Cardiothoracic Transplantation

Improved lung function by means of retrograde flush in canine lung transplantation with non-heart-beating donors

From the Department of Cancer and Thoracic Surgery (Surgery II), Okayama University Graduate School of Medicine and Dentistry, Okayama, Japan.

Supported by the Research Grant for Cardiovascular Diseases (12C-6) from the Ministry of Health, Labor and Welfare, Japan.

Received for publication April 8, 2002. Revisions requested June 13, 2002; revisions received July 18, 2002. Accepted for publication Aug 6, 2002. Address for reprints: Hiroshi Date, MD, Department of Cancer and Thoracic Surgery (Surgery II), Okayama University Graduate School of Medicine and Dentistry, 2-5-1 Shikata Cho, Okayama 700-8558, Japan (E-mail: hdate{at}nigeka2.hospital.okayama-u.ac.jp).

	Abstract

Top Abstract Introduction Materials and methods Results Discussion References

 
Objective: Use of lungs from non-heart-beating donors would increase the pulmonary donor pool. The aim of this study was to evaluate the effects of retrograde flush in canine lung transplantation from non-heart-beating donors.
Methods: Left lung transplantation was performed in 12 weight-matched pairs of dogs. Donors were killed without heparinization, left at room temperature for 2 hours, and then randomized into 2 groups.

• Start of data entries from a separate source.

/-- R74: the GET of a first read. -/
def firstReadOffer (p : Pos) (x : FirstRead) : Offer :=
  consistOfferOf (linePos p) .get (some x.point) none (.firstRead p x.code)

/-- R74: a class 5 transaction of the Consist Controller to p is in flight. -/
def ccInFlight (s : State) (p : Pos) : Bool :=
  flightIs s fun o => decide (o.requester = .consistController) && decide (o.pos = linePos p)

/-- R74: the one class 5 offer of an EXERCISING position: a node-lamp check GET before the first reads in their order. -/
def consistOffer (p : Pos) (s : State) : State :=
  if !exercising s p || (standing s .consistController 4 (linePos p)).isSome || ccInFlight s p then s
  else
    match wantedReading s p with
    | some x => ccOffer p (readingOffer .consistController p x) s
    | none =>
      match (posRec s p).firstReads.find? fun x => !ahead s x.notBefore with
      | some x => ccOffer p (firstReadOffer p x) s
      | none => s

/-- Change the first read of f at p. -/
def modFirstRead (p : Pos) (f : Code) (g : FirstRead → FirstRead) : State → State :=
  modRec p fun r => { r with firstReads := r.firstReads.map fun x => if x.code = f then g x else x }

/-- R74: a first read leaves the list with a result. -/
def firstReadDone (p : Pos) (f : Code) (res : CheckResult) (s : State) : State :=
  emitAll [.writeResult p f res, .exitTest p, .consistOffer p]
    (modRec p (fun r => { r with firstReads := r.firstReads.filter fun x => !decide (x.code = f) }) s)

/-- R74: data of a first read is written: no VALUE frame follows. -/
def firstReadData (p : Pos) (f : Code) (w : Word) : State → State :=
  modEntry p f fun e =>
    if kindOf f = .sensor then
      { e with read := true, changed := e.changed || decide (e.lastValue ≠ some w), lastValue := some w }
    else { e with read := true, lastValue := some w }

/-- R74: the end of a first read. One taken after the position has left EXERCISING is discarded. That after an Unheard end the
next GET is chosen by the order of R74 is the model's choice (notes/assumptions/44.md). -/
def firstReadEnd (p : Pos) (f : Code) (point : Nat) (out : LineOutcome) (data : Option Word) (s : State) : State :=
  if exercising s p && (posRec s p).firstReads.any fun x => decide (x.code = f) then
    match out with
    | .ready =>
      let w := data.getD 0
      if kindOf f = .sensor ∧ w = invalidReading then
        firstReadDone p f .sensorFault (modEntry p f (fun e => { e with read := true }) s)
      else firstReadDone p f .ok (firstReadData p f w s)
    | .notReady =>
      if kindOf f = .sensor then firstReadDone p f .sensorFault s
      else
        emit (.consistOffer p)
          (modFirstRead p f (fun x =>
            { x with last := .notReady, notBefore := some (s.now + Config.firstReadRepeat) }) s)
    | .notHeard => firstReadDone p f .noReply (recordFault .pointUnknown (some p) (some f) none point s)
    | .unheard => emit (.consistOffer p) (modFirstRead p f (fun x => { x with last := .unheard }) s)
  else emit (.consistOffer p) s

/-- R75: a change of the motion state reaches the EXERCISING positions. -/
def motionToConsist (s : State) : State :=
  if isStationary s then s else allPos.foldl (fun s p => if exercising s p then deferLamps p s else s) s

/-- R76, R77: the Consist Controller's GETs for the exercise of p are withdrawn: its first read and its node-lamp check
GET. A RELEASE of p that stands (R175) is kept. That a first read still on offer when the exit test is met is withdrawn too,
where R76 names the check GET alone, is the model's choice (notes/assumptions/14.md). -/
def withdrawExercise (p : Pos) : State → State :=
  withdrawWhere fun o => decide (o.requester = .consistController) &&
    match o.why with
    | .firstRead q _ | .nodeLamp q _ _ _ => decide (q = p)
    | _ => false

/-- R76: p leaves EXERCISING for RUNNING. -/
def enterRunning (p : Pos) (s : State) : State :=
  if exercising s p then
    emitAll
      ((if (posRec s p).warm then [] else [Notice.memoryRequest p])
        ++ [.runningDelivery p, .runningService p, .nodeLampOffer p])
      (withdrawExercise p (modRec p (fun r =>
        { r with state := .running, deadline := none, lampItems := [], groupItems := [], firstReads := [],
                 awaited := [], kept := [] }) s))
  else s

/-- R77, step 3: a result that the exercise deadline writes. No exit test follows it: the position leaves at step 4. -/
def deadlineWrite (p : Pos) (f : Code) (r : CheckResult) (s : State) : State :=
  if resultDiffers s p f r then emit (.placeResult p f) (setResult p f r s) else s

/-- R77, step 3: what the exercise deadline makes of a first read outstanding. -/
def deadlineRead (p : Pos) (s : State) (x : FirstRead) : State :=
  match x.last with
  | .unheard | .notIssued => deadlineWrite p x.code .noReply s
  | .notReady => recordFault .actTimeout (some p) (some x.code) none 0 (deadlineWrite p x.code .actTimeout s)
  | .issued => s

/-- R77, step 3: DEFERRED is written to an awaited lamp still UNCHECKED. -/
def deadlineLamp (p : Pos) (s : State) (f : Code) : State :=
  if unchecked s p f then deadlineWrite p f .deferred s else s

/-- R77: the exercise deadline of p passes. That the awaited lamps are gone through in the order of `awaitedLamps`, and the first
reads once, in list order, whichever result each gets, is the model's choice (notes/assumptions/14.md). -/
def deadlinePasses (p : Pos) (s : State) : State :=
  let s1 := withdrawWhere (fun o =>
      match o.why with
      | .firstRead q _ => decide (q = p)
      | _ => false)
    (modRec p (fun r => { r with lampItems := [], groupItems := [] }) s)
  emit (.enterRunning p) ((posRec s p).firstReads.foldl (deadlineRead p) ((awaitedLamps s p).foldl (deadlineLamp p) s1))

/-- R77: the exercise deadline of p, while it is EXERCISING. -/
def deadlineOf (s : State) (p : Pos) : Option Time := if exercising s p then (posRec s p).deadline else none

/-- R74: the moment the repeat of the first read of f is held to. -/
def firstReadHeld (s : State) (p : Pos) (f : Code) : Option Time :=
  if exercising s p then
    ((posRec s p).firstReads.find? fun x => decide (x.code = f)).bind fun x => x.notBefore
  else none

end Sys2Proof.Machine
end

In group AF (n = 6) lung retrieval was performed after flushing the lung block with low potassium dextran glucose (50 mL/kg) solution through the pulmonary artery. In group AF+RF (n = 6) additional retrograde flushing (low potassium dextran glucose, 25 mL/kg) was performed through the left atrium before retrieval. Flushed solution was sampled at intervals to measure hemoglobin concentrations. The lungs were preserved at 4°C for 2 hours, and the left lung was implanted to the recipient being subjected to a total ischemic time of 5 hours. After left lung transplantation, the right pulmonary artery and main bronchus were ligated. Lung function, including arterial blood gas and pulmonary hemodynamics, was measured for 3 hours. For lung function study, statistical analyses were performed by using 1-way analysis of variance with repeated measures.
Results: Group AF+RF had significantly better gas exchange and lower wet/dry weight ratio of the transplanted lung than group AF. Changes of hemoglobin concentration in the flushed solution indicated that additional retrograde flush could remove residual microthrombi after antegrade flush.
Conclusions: This study supports the theory that additional retrograde flush improves lung function after lung transplantation by removing residual pulmonary microthrombi in the lungs of non-heart-beating donors.

	Introduction

Top Abstract Introduction Materials and methods Results Discussion References

 
The critical shortage of lungs for transplantation has resulted in longer waiting times and annual increases in deaths on the lung transplant waiting list. One of the strategies to increase the size of the pulmonary donor pool might be to use lungs harvested from non-heart-beating donors. A recent striking report on successful human lung transplantation from non-heart beating donors by Steen and colleagues ¹ is gathering much attention.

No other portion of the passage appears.